═══ Records supplied

/-- PEAK: a weaker read, or an equally strong one no earlier, moves neither (R80). -/
theorem Cluster.merge_peak_kept
    (h : r.strength.toNat < c.best.toNat ∨ (c.best = r.strength ∧ c.chosen ≤ r.stamp)) :
    c.merge .peak window r = c.joined window r := by
  have hstronger : ¬ c.best.toNat < r.strength.toNat := by
    obtain hweaker | ⟨hequal, -⟩ := h
    · exact hweaker.not_gt
    · rw [hequal]
      exact Nat.lt_irrefl _
  have hearlier : ¬ (c.best = r.strength ∧ r.stamp < c.chosen) := by
    rintro ⟨hequal, hstamp⟩
    obtain hweaker | ⟨-, hlater⟩ := h
    · rw [hequal] at hweaker
      exact Nat.lt_irrefl _ hweaker
    · exact hlater.not_gt hstamp
  rw [Cluster.merge, if_neg hstronger, if_neg hearlier]

end

/-- Settles O22: what either choice joins, then the chosen time and best strength under each. -/
theorem mergesFollowTheTimeChoice : Obligations.MergesFollowTheTimeChoice := by
  intro choice w r c
  dsimp only
  have hmerge := Cluster.merge_eq_joined choice w r c
  refine ⟨by rw [hmerge]; rfl, by rw [hmerge]; rfl, by rw [hmerge]; rfl, by rw [hmerge]; rfl, by rw [hmerge]; rfl,
    fun hearlier => ?_, fun hlater => ?_, ?_, ?_⟩
  · rw [hmerge]
    exact Cluster.joined_earlier hearlier
  · rw [hmerge]
    exact Cluster.joined_later hlater
  · rintro rfl
    exact Cluster.merge_first w r c
  · rintro rfl
    refine ⟨fun hstronger => ?_, fun hequal hearlier => ?_, fun hkept => ?_⟩
    · rw [Cluster.merge_peak_stronger hstronger]
      exact ⟨rfl, rfl⟩
    · rw [Cluster.merge_peak_equal hequal hearlier]
      exact ⟨rfl, rfl⟩
    · rw [Cluster.merge_peak_kept hkept]
      exact ⟨rfl, rfl⟩

/-! ## The order of deadlines (R82, R86) -/

theorem Cluster.before_iff {x y : Cluster} :
    x.before y = true ↔ x.deadline < y.deadline ∨ (x.deadline = y.deadline ∧
      (x.point < y.point ∨ (x.point = y.point ∧ x.chip.toNat < y.chip.toNat))) := by
  simp [Cluster.before]

/-- Of three clusters, the order of the outer two gives one of their orders with the middle one. -/
theorem Cluster.before_or_before {x z : Cluster} (y : Cluster) (h : x.before z = true) :
    x.before y = true ∨ y.before z = true := by
  simp only [Cluster.before_iff] at h ⊢
  omega

theorem Cluster.not_before_self (x : Cluster) : ¬ x.before x = true := by
  simp only [Cluster.before_iff]
  omega

theorem Cluster.before_asymm {x y : Cluster} (h : x.before y = true) : ¬ y.before x = true := by
  simp only [Cluster.before_iff] at h ⊢
  omega

theorem firstCluster_eq_none {l : List Cluster} : firstCluster l = none ↔ l = [] := by
  cases l with
  | nil => simp [firstCluster]
  | cons c l =>
    rw [firstCluster]
    split
    · simp
    · split <;> simp

/-- No cluster of a list stands before its first (R82, R86). -/
theorem firstCluster_least {l : List Cluster} {c : Cluster} (h : firstCluster l = some c) :
    ∀ x ∈ l, ¬ x.before c = true := by
  induction l generalizing c with
  | nil => cases h
  | cons y l ih =>
    rw [firstCluster] at h
    split at h
    next hrest =>
      cases h
      rw [firstCluster_eq_none.1 hrest]
      simpa using Cluster.not_before_self y
    next d hd =>
      split at h <;> cases h
      next hdy => exact List.forall_mem_cons.2 ⟨Cluster.before_asymm hdy, ih hd⟩
      next hdy =>
        refine List.forall_mem_cons.2 ⟨Cluster.not_before_self y, fun x hx hxy => ?_⟩
        exact (Cluster.before_or_before d hxy).elim (ih hd x hx) hdy

/-- A cluster that stands before every other of a list is its first. -/
theorem firstCluster_eq_some {l : List Cluster} {c : Cluster} (hc : c ∈ l)
    (h : ∀ x ∈ l, c = x ∨ c.before x = true) : firstCluster l = some c := by
  cases hd : firstCluster l with
  | none =>
    rw [firstCluster_eq_none.1 hd] at hc
    exact absurd hc List.not_mem_nil
  | some d =>
    have hcd : c = d := (h d (firstCluster_mem hd)).resolve_right (firstCluster_least hd c hc)
    rw [hcd]

section
variable {a : Assembler} {c : Cluster}

/-- The head of the CLOSING list is the first of the table's CLOSING clusters (R82). -/
theorem Assembler.closingHead_first (h : a.closingHead = some c) :
    c ∈ a.clusters ∧ c.closing = true ∧ ∀ d ∈ a.clusters, d.closing = true → d.before c = false := by
  refine ⟨Assembler.closingHead_mem h, (List.mem_filter.1 (firstCluster_mem h)).2, fun d hd hclosing => ?_⟩
  exact Bool.eq_false_iff.2 (firstCluster_least h d (List.mem_filter.2 ⟨hd, hclosing⟩))

theorem Assembler.closingHead_eq_none (h : a.closingHead = none) : ∀ d ∈ a.clusters, d.closing = false :=
  fun d hd => Bool.eq_false_iff.2 (List.filter_eq_nil_iff.1 (firstCluster_eq_none.1 h) d hd)

theorem Assembler.earliestOpen_eq_none (h : ∀ x ∈ a.clusters, x.closing = true) : a.earliestOpen = none :=
  firstCluster_eq_none.2 (List.filter_eq_nil_iff.2 fun x hx => by simp [h x hx])

/-- The OPEN cluster that stands before every other OPEN one is the one an early close takes (R86). -/
theorem Assembler.earliestOpen_eq_some (hc : c ∈ a.clusters) (hopen : c.closing = false)
    (h : ∀ x ∈ a.clusters, x.closing = false → c = x ∨ c.before x = true) : a.earliestOpen = some c := by
  refine firstCluster_eq_some (List.mem_filter.2 ⟨hc, by simp [hopen]⟩) fun x hx => ?_
  obtain ⟨hmem, hx⟩ := List.mem_filter.1 hx
  exact h x hmem (by simpa using hx)

end

/-! ## The matching of a read (R77, R78, R85 to R88) -/

theorem Cluster.settle_eq (closed : Bool) (clock : Nat) (c : Cluster) :
    c.settle closed clock =
      if closed = true ∨ c.deadline ≤ clock then { c with closing := true, early := false } else c := by
  simp [Cluster.settle, Cluster.close]

/-- An OPEN cluster that no early close touched settles by its closing flag alone (R78, R88). -/
theorem Cluster.settle_open {c : Cluster} (closed : Bool) (clock : Nat) (hc : c.closing = false) (he : c.early = false) :
    c.settle closed clock = { c with closing := closed || decide (c.deadline ≤ clock) } := by
  unfold Cluster.settle
  split
  next hdue => rw [hdue, Cluster.close, ← he]
  next hdue => rw [Bool.eq_false_iff.2 hdue, ← hc]

/-- The cluster a read opens, closed at once where its deadline is reached or the engine is CLOSED (R78, R88). -/
theorem PlacedRead.opens_settle (L : Loaded) (closed : Bool) (clock : Nat) (r : PlacedRead) :
    (r.opens (L.window r.point)).settle closed clock = openedCluster L closed clock r :=
  Cluster.settle_open closed clock rfl rfl

theorem Assembler.openCluster_eq (L : Loaded) (closed : Bool) (clock : Nat) (r : PlacedRead) (a : Assembler) :
    a.openCluster (L.window r.point) closed clock r =
      { a with clusters := a.clusters ++ [openedCluster L closed clock r] } := by
  rw [Assembler.openCluster, PlacedRead.opens_settle, Assembler.add]

/-- An entry of the closed-crossing memory makes the read an echo (R85). -/
theorem echoes_any_iff {window : Nat} {r : PlacedRead} {l : List ClosedEntry} :
    l.any (ClosedEntry.echoes window r) = true ↔ ∃ e ∈ l, e.point = r.point ∧ e.chip = r.read.chip
      ∧ e.chosen ≤ r.read.stamp + 2 * window ∧ r.read.stamp ≤ e.chosen + 2 * window := by
  simp [ClosedEntry.echoes, and_assoc]

section
variable {L : Loaded} {closed : Bool} {clock : Nat} {r : PlacedRead} {a : Assembler} {c : Cluster}

/-- A read of a CLOSING cluster is discarded (R77). -/
theorem Assembler.place_closing (hf : a.find r.point r.read.chip = some c) (hc : c.closing = true) :
    a.place L closed clock r = a := by
  simp only [Assembler.place, hf]
  exact if_pos hc

/-- A read of an OPEN cluster merges into it (R77, R79). -/
theorem Assembler.place_open (hf : a.find r.point r.read.chip = some c) (hc : c.closing = false) :
    a.place L closed clock r = a.update r.point r.read.chip fun x =>
      (x.merge (L.choice r.point) (L.window r.point) r.read).settle closed clock := by
  simp only [Assembler.place, hf]
  exact if_neg (by simp [hc])

section
variable (hf : a.find r.point r.read.chip = none)
include hf

/-- An echo is discarded (R85). -/
theorem Assembler.place_echo (he : a.memory.any (ClosedEntry.echoes (L.window r.point) r) = true) :
    a.place L closed clock r = a := by
  simp only [Assembler.place, hf]
  exact if_pos he

variable (he : ¬ a.memory.any (ClosedEntry.echoes (L.window r.point) r) = true)
include he

/-- A read that matches nothing opens a cluster while the table has room (R78). -/
theorem Assembler.place_room (hl : a.clusters.length < 1024) :
    a.place L closed clock r = a.openCluster (L.window r.point) closed clock r := by
  simp only [Assembler.place, hf]
  rw [if_neg he]
  exact if_pos hl

/-- A read that matches nothing is held while the table is full (R86, R87). -/
theorem Assembler.place_full (hl : 1024 ≤ a.clusters.length) : a.place L closed clock r = a.holdRead r := by
  simp only [Assembler.place, hf]
  rw [if_neg he]
  exact if_neg hl.not_gt

end

/-- A read held with every cluster CLOSING closes none (R87). -/
theorem Assembler.holdRead_closing (h : ∀ x ∈ a.clusters, x.closing = true) :
    a.holdRead r = { a with held := some r } := by
  have hnone : Assembler.earliestOpen { a with held := some r } = none := Assembler.earliestOpen_eq_none h
  simp only [Assembler.holdRead, hnone]

/-- A held read closes the first OPEN cluster early (R86). -/
theorem Assembler.holdRead_open (hc : c ∈ a.clusters) (hopen : c.closing = false)
    (h : ∀ x ∈ a.clusters, x.closing = false → c = x ∨ c.before x = true) :
    a.holdRead r = Assembler.update c.point c.chip (Cluster.close true) { a with held := some r } := by
  have hsome : Assembler.earliestOpen { a with held := some r } = some c :=
    Assembler.earliestOpen_eq_some hc hopen h
  simp only [Assembler.holdRead, hsome]

end

/-- Settles O23: the four matches of R77 in their order. -/
theorem readMeetsTheClusterTable : Obligations.ReadMeetsTheClusterTable := by
  intro L closed clock r a
  dsimp only
  simp only [← echoes_any_iff]
  refine ⟨fun c hf hc => Assembler.place_closing hf hc, fun c hf hc => ?_, fun hf he => Assembler.place_echo hf he,
    fun hf he hl => ?_, fun hf he hl => ⟨fun hclosing => ?_, fun c hc hopen hfirst => ?_⟩⟩
  · rw [Assembler.place_open hf hc, Assembler.update_eq]
    simp only [Cluster.settle_eq]
  · rw [Assembler.place_room hf he hl, Assembler.openCluster_eq]
  · rw [Assembler.place_full hf he hl, Assembler.holdRead_closing hclosing]
  · rw [Assembler.place_full hf he hl, Assembler.holdRead_open hc hopen hfirst, Assembler.update_eq]
    rfl

/-! ## Expiry and offers (R81 to R86, R90, R91) -/

section
variable {c : Cluster} {s : State}

/-- CLUSTER_EXPIRY of an OPEN cluster whose deadline is reached closes it normally (R81). -/
theorem exec_clusterExpiry {point : Nat} {chip : Word} (he : s.engine = .race)
    (hf : s.assembler.find point chip = some c) (hc : c.closing = false) (hd : c.deadline ≤ s.raceClock) :
    exec (.clusterExpiry point chip) s =
      .next (s.withAssembler (s.assembler.update point chip (Cluster.close false))) := by
  have hready : expiryReady point chip s = true := by simp [expiryReady, he, hf, hc, hd]
  rw [exec, execClusterExpiry, if_pos hready]
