/-- A fault stays set through executes and host writes, and reset clears it (R30, R100). -/
def Obligations.FaultStaysUntilReset : Prop :=
  ∀ (s : State) (f : Fault) (n : Int) (w : HostWrite), s.fault = some f →
    (execute n s).1.fault = some f ∧ (hostWrite w s).fault = some f ∧ (hostReset s).fault = none

/-- A loaded opcode-table word runs: storing the word where the step fetches makes the step run the instruction the
decoder reads from that word. The load is the model's own operation (log 7). -/
def Obligations.LoadedWordRuns : Prop :=
  ∀ (s : State) (nbits w : Nat) (i : Instr), s.fault = none → decodeTableWord nbits w = some i →
    step (s.withFetchWord nbits w) = exec i (pastInstr (encode i).length (s.withFetchWord nbits w))
end

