-- ==== Sys2Proof/Laws/Memory.lean ====
section
/-! SUPPORT. What the memory operations do to a read of one byte, and that they keep the canonical form. -/

namespace Sys2Proof.Machine

/-! ### Reading after an operation -/

theorem Memory.read_without (mem : Memory) (addr b : Nat) :
    Memory.read (Memory.without mem addr) b = if b = addr then Config.unlistedByte else Memory.read mem b := by
  induction mem with
  | nil => simp [Memory.without, Memory.read]
  | cons cell rest ih =>
    simp only [Memory.without, List.filter_cons] at ih ⊢
    by_cases h : cell.1 = addr
    · by_cases hb : b = addr
      · simp_all
      · have : ¬ addr = b := fun e => hb e.symm
        simp_all [Memory.read]
    · by_cases hb : b = addr
      · have : ¬ cell.1 = b := fun e => h (e.trans hb)
        simp_all [Memory.read]
      · simp_all [Memory.read]

theorem Memory.read_place (cell : Host.Cell) (mem : Memory) (b : Nat) (absent : ∀ c ∈ mem, c.1 ≠ cell.1) :
    Memory.read (Memory.place cell mem) b = if b = cell.1 then cell.2 else Memory.read mem b := by
  induction mem with
  | nil => simp [Memory.place, Memory.read, eq_comm]
  | cons head rest ih =>
    have hne := absent head (by simp)
    have := ih fun c hc => absent c (by simp [hc])
    simp only [Memory.place]
    split
    · simp [Memory.read, eq_comm]
    · by_cases hb : b = cell.1
      · have : ¬ head.1 = b := fun e => hne (e.trans hb)
        simp_all [Memory.read]
      · simp_all [Memory.read]

theorem Memory.absent_without (mem : Memory) (addr : Nat) : ∀ c ∈ Memory.without mem addr, c.1 ≠ addr := by
  simp [Memory.without]

/-- A read after a write: the byte written at its address, the byte read before at every other. -/
theorem Memory.read_write (mem : Memory) (addr : Nat) (v : Byte) (b : Nat) :
    Memory.read (Memory.write mem addr v) b = if b = addr then v else Memory.read mem b := by
  unfold Memory.write
  split
  · next h => rw [Memory.read_without, h]
  · rw [Memory.read_place _ _ _ (Memory.absent_without mem addr), Memory.read_without]
    split <;> simp_all

@[simp] theorem Memory.read_initialised (addr : Nat) : Memory.read Memory.initialised addr = Config.unlistedByte :=
  rfl

/-! ### The canonical form -/

theorem Memory.wf_initialised : Memory.wf Memory.initialised := by decide

theorem Memory.wf_without {mem : Memory} (h : Memory.wf mem) (addr : Nat) : Memory.wf (Memory.without mem addr) :=
  ⟨h.1.filter _, fun c hc => h.2 c (List.mem_of_mem_filter hc)⟩

theorem Memory.mem_place (cell c : Host.Cell) (mem : Memory) : c ∈ Memory.place cell mem ↔ c = cell ∨ c ∈ mem := by
  induction mem with
  | nil => simp [Memory.place]
  | cons head rest ih =>
    simp only [Memory.place]
    split
    · simp
    · simp only [List.mem_cons, ih]
      tauto

theorem Memory.wf_place {mem : Memory} (h : Memory.wf mem) (cell : Host.Cell) (absent : ∀ c ∈ mem, c.1 ≠ cell.1)
    (exist : cell.1 < Config.memSize) (listed : cell.2 ≠ Config.unlistedByte) :
    Memory.wf (Memory.place cell mem) := by
  refine ⟨?_, fun c hc => ?_⟩
  · have sorted := h.1
    clear h
    induction mem with
    | nil => simp [Memory.place]
    | cons head rest ih =>
      have hne := absent head (by simp)
      rw [List.pairwise_cons] at sorted
      simp only [Memory.place]
      split
      · next lt =>
        simp only [List.pairwise_cons, List.mem_cons, forall_eq_or_imp]
        exact ⟨⟨lt, fun c hc => lt.trans (sorted.1 c hc)⟩, sorted.1, sorted.2⟩
      · next ge =>
        rw [List.pairwise_cons]
        refine ⟨fun c hc => ?_, ih (fun c hc => absent c (by simp [hc])) sorted.2⟩
        rcases (Memory.mem_place cell c rest).1 hc with rfl | hc
        · omega
        · exact sorted.1 c hc
  · rcases (Memory.mem_place cell c mem).1 hc with rfl | hc
    · exact ⟨exist, listed⟩
    · exact h.2 c hc

/-- A write to an address that exists keeps the canonical form. -/
theorem Memory.wf_write {mem : Memory} (h : Memory.wf mem) {addr : Nat} (exist : addr < Config.memSize) (v : Byte) :
    Memory.wf (Memory.write mem addr v) := by
  unfold Memory.write
  split
  · exact Memory.wf_without h addr
  · next listed => exact Memory.wf_place (Memory.wf_without h addr) _ (Memory.absent_without mem addr) exist listed

/-- Every 16-bit address exists. -/
theorem toNat_lt_memSize (w : Word) : w.toNat < Config.memSize := w.isLt

/-- Laying out code keeps the canonical form. -/
theorem Memory.wf_placeBytes {mem : Memory} (h : Memory.wf mem) (bytes : List Byte) (addr : Word) :
    Memory.wf (placeBytes addr bytes mem) := by
  induction bytes generalizing mem addr with
  | nil => exact h
  | cons b rest ih => exact ih (Memory.wf_write h (toNat_lt_memSize addr) b) (addr + 1)

/-- The memory after reset is in canonical form. -/
theorem Memory.wf_reset : Memory.wf State.reset.mem := by decide

end Sys2Proof.Machine
end

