/-! ### What a step charges -/

/-- Where an instruction completes, the fetch of its bytes and `exec` charge its cost between them (R124). -/
theorem exec_charges_instrCost {o : Opcode} {operand : Word} {s t : State}
    (h : exec (o.instr operand) s = .next t) (completed : t.fault = none) :
    t.budget + instrCost o.byte = s.budget + o.format.length := by
  cases o with
  | ldaImm =>
    obtain rfl := Host.Outcome.next.inj ((exec_ldaImm _ s).symm.trans h)
    rfl
  | ldaZp =>
    obtain rfl := Host.Outcome.next.inj ((exec_ldaZp _ s).symm.trans h)
    change s.budget - 1 + 3 = s.budget + 2
    omega
  | ldaZpX =>
    obtain rfl := Host.Outcome.next.inj ((exec_ldaZpX _ s).symm.trans h)
    change s.budget - 1 - 1 + 4 = s.budget + 2
    omega
  | jsr =>
    by_cases slot : stackAddress s + 1 < Config.memSize
    · obtain rfl := Host.Outcome.next.inj ((exec_jsr_writes slot _).symm.trans h)
      change s.budget - 2 - 1 + 6 = s.budget + 3
      omega
    · obtain rfl := Host.Outcome.next.inj ((exec_jsr_raises slot _).symm.trans h)
      cases completed

/-- A step that completes charges exactly the cost of the opcode at PC (R124). -/
theorem step_charges_instrCost {s t : State} (h : step s = .next t) (completed : t.fault = none) :
    t.budget = s.budget - instrCost (opcodeAt s) := by
  rcases step_next_cases h with ⟨hop, rfl⟩ | ⟨o, hop, hexec⟩
  · rw [instrCost_unknown hop]
    rfl
  · have total := exec_charges_instrCost hexec completed
    have fetched : (pastInstr o.format.length s).budget = s.budget - o.format.length := rfl
    rw [(decodeOpcode_eq_some_iff _ o).1 hop]
    omega

/-- Every step that goes on charges at least one cycle (R77). -/
theorem step_next_charges_one {s t : State} (h : step s = .next t) : t.budget + 1 ≤ s.budget := by
  obtain ⟨u, hstep, hcharge⟩ := step_next_charges (step_next_running h)
  obtain rfl := Host.Outcome.next.inj (h.symm.trans hstep)
  exact hcharge

/-! ### The loop of `execute` -/

/-- Any two amounts of fuel that cover the budget take the loop to the same end, because every round charges at least
one cycle (R77). -/
theorem executeLoop_fuel_irrelevant {s : State} {a b : Nat} (ha : s.budget ≤ a) (hb : s.budget ≤ b) :
    executeLoop a s = executeLoop b s := by
  induction a generalizing b s with
  | zero =>
    have spent : ¬ (0 < s.budget ∧ s.fault = none) := by omega
    rw [executeLoop_stops spent, executeLoop_stops spent]
  | succ a ih =>
    by_cases go : 0 < s.budget ∧ s.fault = none
    · obtain ⟨t, hstep, hcharge⟩ := step_next_charges go.2
      obtain ⟨b, rfl⟩ : ∃ b', b = b' + 1 := ⟨b - 1, by omega⟩
      rw [executeLoop_steps go.1 go.2 hstep, executeLoop_steps go.1 go.2 hstep]
      exact ih (by omega) (by omega)
    · rw [executeLoop_stops go, executeLoop_stops go]

/-- A request made of a faulted machine runs nothing (R68). -/
theorem execute_faulted {s : State} (h : s.fault ≠ none) (n : Int) : execute n s = (s.setBudget n, 0) := by
  have stops : executeLoop n.toNat (s.setBudget n) = s.setBudget n :=
    executeLoop_stops (s := s.setBudget n) (fun go => h go.2) _
  simp [execute, stops]

/-- The end of `execute` is the end of `execute` after its first step, on the budget that step leaves (R68). -/
theorem execute_step {n : Int} {s t : State} (positive : 0 < n) (h : step (s.setBudget n) = .next t) :
    (execute n s).1 = (execute t.budget t).1 := by
  have charged : t.budget + 1 ≤ n := step_next_charges_one h
  obtain ⟨fuel, hfuel⟩ : ∃ fuel, n.toNat = fuel + 1 := ⟨n.toNat - 1, by omega⟩
  calc executeLoop n.toNat (s.setBudget n)
      = executeLoop fuel t := by rw [hfuel, executeLoop_steps positive (step_next_running h) h]
    _ = executeLoop t.budget.toNat t := executeLoop_fuel_irrelevant (by omega) (Int.self_le_toNat _)

/-- The loop of `execute` is a run of at most `fuel` steps, each taken with the budget positive and no fault set. -/
theorem executeLoop_is_run (fuel : Nat) (s : State) :
    ∃ k ≤ fuel, Host.Core.run core k s = .next (executeLoop fuel s) ∧
      ∀ j < k, ∃ u : State, Host.Core.run core j s = .next u ∧ 0 < u.budget ∧ u.fault = none := by
  induction fuel generalizing s with
  | zero => exact ⟨0, le_refl 0, rfl, fun j hj => absurd hj (Nat.not_lt_zero j)⟩
  | succ fuel ih =>
    by_cases go : 0 < s.budget ∧ s.fault = none
    · obtain ⟨t, hstep, -⟩ := step_next_charges go.2
      obtain ⟨k, hk, hrun, before⟩ := ih t
      refine ⟨k + 1, by omega, ?_, fun j hj => ?_⟩
      · rw [core_run_succ hstep, executeLoop_steps go.1 go.2 hstep, hrun]
      · cases j with
        | zero => exact ⟨s, rfl, go⟩
        | succ j =>
          obtain ⟨u, hu, hgo⟩ := before j (by omega)
          exact ⟨u, (core_run_succ hstep j).trans hu, hgo⟩
    · rw [executeLoop_stops go]
      exact ⟨0, Nat.zero_le _, rfl, fun j hj => absurd hj (Nat.not_lt_zero j)⟩

/-- The loop of `execute` takes no step, or its last step is from a positive budget to the state it ends in. -/
theorem executeLoop_last_step (fuel : Nat) (s : State) :
    executeLoop fuel s = s ∨ ∃ u : State, 0 < u.budget ∧ step u = .next (executeLoop fuel s) := by
  induction fuel generalizing s with
  | zero => exact .inl rfl
  | succ fuel ih =>
    by_cases go : 0 < s.budget ∧ s.fault = none
    · obtain ⟨t, hstep, -⟩ := step_next_charges go.2
      rw [executeLoop_steps go.1 go.2 hstep]
      rcases ih t with unchanged | last
      · exact .inr ⟨s, go.1, unchanged.symm ▸ hstep⟩
      · exact .inr last
    · exact .inl (executeLoop_stops go _)

/-! ### The obligations -/

/-- Settles O47: the two ways the loop runs nothing, and one round of it with the fuel it leaves. -/
theorem executeIsTheWhileLoop : Obligations.ExecuteIsTheWhileLoop := by
  intro n s
  refine ⟨fun nonpos => execute_nonpos nonpos s, fun faulted => ?_, fun positive running => ?_⟩
  · rw [execute_faulted faulted]
    exact ⟨rfl, rfl⟩
  · obtain ⟨t, hstep, -⟩ := step_next_charges (s := s.setBudget n) running
    refine ⟨t, hstep, Prod.ext (execute_step positive hstep) ?_⟩
    change (execute n s).2 = n - t.budget + (execute t.budget t).2
    rw [execute_returned, execute_returned, execute_step positive hstep]
    omega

══════

Activity: Look at the entries above. Say how many lines have the word "sorted", and give only the number.

Response: 5